** Supplied material follows **

-- ==== Sys2Proof/Machine/LaneTimers.lean ====
section
/-! DEFINITION. The meanings of the lane timers' expiries (chapters 4 and 5). An expiry acts while its timer runs; with the
timer stopped it has been prevented, and nothing happens. -/

namespace Sys2Proof.Machine

open Sys2Proof (LaneId)

/-- GATE_TIMER_EXPIRY (R73): PAUSED(GATE_TIMEOUT), resume point GATE. -/
def execGateTimerExpiry (l : LaneId) (s : State) : Out :=
  .next (
    if s.lanes[l].state = .waitGate && s.lanes[l].gateTimer.isSome then enterPaused l .gateTimeout .gate s
    else s)

/-- CLAIM_TIMER_EXPIRY (R74, R100): the lane leaves the wait list for PAUSED(CLAIM_TIMEOUT), resume point CLAIM. -/
def execClaimTimerExpiry (l : LaneId) (s : State) : Out :=
  .next (
    if s.lanes[l].state = .claiming && s.lanes[l].claimTimer.isSome then
      tryTune (enterPaused l .claimTimeout .claim (leaveList l s))
    else s)

/-- DWELL_TIMER_EXPIRY (R82). -/
def execDwellTimerExpiry (l : LaneId) (s : State) : Out :=
  .next (
    if s.lanes[l].state = .dwell && s.lanes[l].dwellTimer.isSome then finish (afterDwell l s) else s)

/-- PAUSE_TIMER_EXPIRY (R87): IDLE with ABANDONED. -/
def execPauseTimerExpiry (l : LaneId) (s : State) : Out :=
  .next (
    if (s.lanes[l].state = .paused || s.lanes[l].state = .waitAdvance) && s.lanes[l].pauseTimer.isSome then
      finish (enterIdle l .abandoned s)
    else s)

/-- HOLD_LAPSE (R84): the hold is no longer current, and a MOVING lane in HOLD mode stops toward PAUSED(HOLD_LAPSED). -/
def execHoldLapse (l : LaneId) (s : State) : Out :=
  .next (
    let r := s.lanes[l]
    if r.lapseTimer.isSome then
      let s := updLane l (fun r => { r with lapseTimer := none }) s
      if r.state = .moving && r.mode = some .hold then enterStopping l (.paused .holdLapsed) s else s
    else s)

/-- CLEAR_TIMER_EXPIRY (R111): on to the ARMING decision, or PAUSED(HOLD_LAPSED) in HOLD mode without a current hold. -/
def execClearTimerExpiry (l : LaneId) (s : State) : Out :=
  .next (
    let r := s.lanes[l]
    if r.state = .fenced && r.clearTimer.isSome then
      if r.mode = some .hold && !r.holdCurrent then enterPaused l .holdLapsed .motion s
      else tryTune (armingDecision l s)
    else s)

/-- TOTAL_TIMER_EXPIRY (R112): PAUSED(FENCE_TIMEOUT), resume point MOTION. -/
def execTotalTimerExpiry (l : LaneId) (s : State) : Out :=
  .next (
    if s.lanes[l].state = .fenced && s.lanes[l].totalTimer.isSome then enterPaused l .fenceTimeout .motion s
    else s)

/-- The yield timer of a lane's entry is expired. -/
def expireYield (l : LaneId) (s : State) : State :=
  { s with waitList := s.waitList.map fun e => if e.lane = l then { e with yieldTimer := none } else e }

/-- YIELD_TIMER_EXPIRY (R114): the entry's yield condition is evaluated. -/
def execYieldTimerExpiry (l : LaneId) (s : State) : Out :=
  .next (match entryOf s l with
    | none => s
    | some e =>
      if e.yieldTimer.isSome then
        let s := expireYield l s
        tryTune (rescanned s (yieldTest { e with yieldTimer := none } s))
      else s)

end Sys2Proof.Machine
end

** End of Supplied material **

The answer must be the lines from the one containing "entryOf s l with" to the final line of the data above, copied exactly, both included, with nothing added.

● Completed task
  .next (match entryOf s l with
    | none => s
    | some e =>
      if e.yieldTimer.isSome then
        let s := expireYield l s
        tryTune (rescanned s (yieldTest { e with yieldTimer := none } s))
      else s)

end Sys2Proof.Machine
end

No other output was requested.